Entries taken from a collection
-- ==== Sys2Proof/Machine/Step.lean ====
section
/-! DEFINITION. One step of the machine: the host's next action, whole (spec/00_scope.md rule R8, spec/20_memory.md rules
R59 and R63, spec/70_reset_and_hazards.md rule R273). -/

namespace Sys2Proof.Machine

/-- One step: the host's next action; an idle core stays as it is. -/
def step (s : State) : Host.Outcome State Fault Refusal := hostTurn s

/-- The state with an instruction placed where `step` takes its next command: the core stores no program (10_state R22), so
the word is the host's very next action. Log 1. -/
def State.withFetchWord (s : State) (nbits w : Nat) : State := s.withCommand (tableWord nbits w)

end Sys2Proof.Machine
end

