-- ==== Sys2Proof/Machine/RefDecoder.lean ====
section
/-! DEFINITION. The reference decode procedure (spec/41_decoder_lookup.md rules R134 to R136). It is no operation of the
core: an external consumer runs it on the unstuffed bits, and the round trip property is stated through it. -/

namespace Sys2Proof.Machine

/-- Drop the 0x00 that follows every 0xFF of the byte stream (30_encoding R87, R90). -/
def unstuff : List Byte → List Byte
  | [] => []
  | [b] => [b]
  | b :: c :: rest => if b = 0xFF ∧ c = 0x00 then b :: unstuff rest else b :: unstuff (c :: rest)

/-- `decode_symbol` with `left` lengths to go, `L` the next of them and `code` the bits read so far: the symbol and the bits
after it, or nothing where no code matches or the bits run out (41_decoder_lookup R134). DESIGN CHOICE where `LUT[n]` is not
valid, its contents without meaning (10_state R27): the loop still answers by whatever MAX and PTR read as, a position below 0
reads `VAL[0]`, and a position above 255 a free value. Log 20. -/
def decodeSymbolFrom (s : State) (n : SlotId) : (left L code : Nat) → List Bool → Option (Nat × List Bool)
  | 0, _, _, _ => none
  | _ + 1, _, _, [] => none
  | left + 1, L, code, b :: rest =>
    let code' := 2 * code + b.toNat
    if (code' : Int) ≤ (s.lutMaxAt n L).toInt then
      some ((s.valAt n ((s.lutPtrAt n L).toInt + code').toNat).toNat, rest)
    else decodeSymbolFrom s n left (L + 1) code' rest

/-- `decode_symbol(n)` (41_decoder_lookup R134). -/
def decodeSymbol (s : State) (n : SlotId) (bits : List Bool) : Option (Nat × List Bool) :=
  decodeSymbolFrom s n Config.maxLen 1 0 bits

/-- The inverse of the magnitude bits (41_decoder_lookup R135). -/
def extend (m c : Nat) : Int :=
  if c = 0 then 0 else if 2 ^ (c - 1) ≤ m then m else (m : Int) - (2 ^ c - 1)

/-- `ReadBits(c)`, most significant first (41_decoder_lookup R135), the bits before it given as a number. -/
def readBits (acc : Nat) : (c : Nat) → List Bool → Option (Nat × List Bool)
  | 0, bits => some (acc, bits)
  | _ + 1, [] => none
  | c + 1, b :: rest => readBits (2 * acc + b.toNat) c rest

/-- Read a signed value of category `c` (41_decoder_lookup R135). -/
def readValue (c : Nat) (bits : List Bool) : Option (Int × List Bool) :=
  (readBits 0 c bits).map fun (m, rest) => (extend m c, rest)

/-- The AC loop of `decode_block` from scan position `k`, with `left` symbols at most to go (41_decoder_lookup R136). A
symbol that would run past position 63, or of category 0 with a run of 1 to 14 (93_implementation_defined U15), was not made
by the core: no result. Log 20. -/
def decodeAc (s : State) (a : SlotId) : (left k : Nat) → List Int → List Bool → Option (List Int × List Bool)
  | 0, k, blk, bits => if k ≤ 63 then none else some (blk, bits)
  | left + 1, k, blk, bits =>
    if k ≤ 63 then
      match decodeSymbol s a bits with
      | none => none
      | some (rs, rest) =>
        if rs % 16 = 0 then
          if rs / 16 = 15 then decodeAc s a left (k + 16) blk rest
          else if rs / 16 = 0 then some (blk, rest)
          else none
        else if k + rs / 16 ≤ 63 then
          match readValue (rs % 16) rest with
          | none => none
          | some (v, rest) =>
            decodeAc s a left (k + rs / 16 + 1) (blk.set (zigzagAt (k + rs / 16)) v) rest
        else none
    else some (blk, bits)

/-- `decode_block(pred, d, a)`: the block in natural order, the new predictor, and the bits after it (41_decoder_lookup
R136). -/
def decodeBlock (s : State) (pred : Int) (d a : SlotId) (bits : List Bool) : Option (List Int × Int × List Bool) :=
  match decodeSymbol s d bits with
  | none => none
  | some (c, rest) =>
    match readValue c rest with
    | none => none
    | some (diff, rest) =>
      (decodeAc s a 63 1 ((List.replicate 64 0).set 0 (pred + diff)) rest).map fun (blk, rest) =>
        (blk, pred + diff, rest)

end Sys2Proof.Machine
end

— WORK INSTRUCTIONS —
Pick out each line above that includes "lean" and show it.

— SOLUTION TO THIS EXERCISE —
-- ==== Sys2Proof/Machine/Step.lean ====
-- ==== Sys2Proof/Machine/RefDecoder.lean ====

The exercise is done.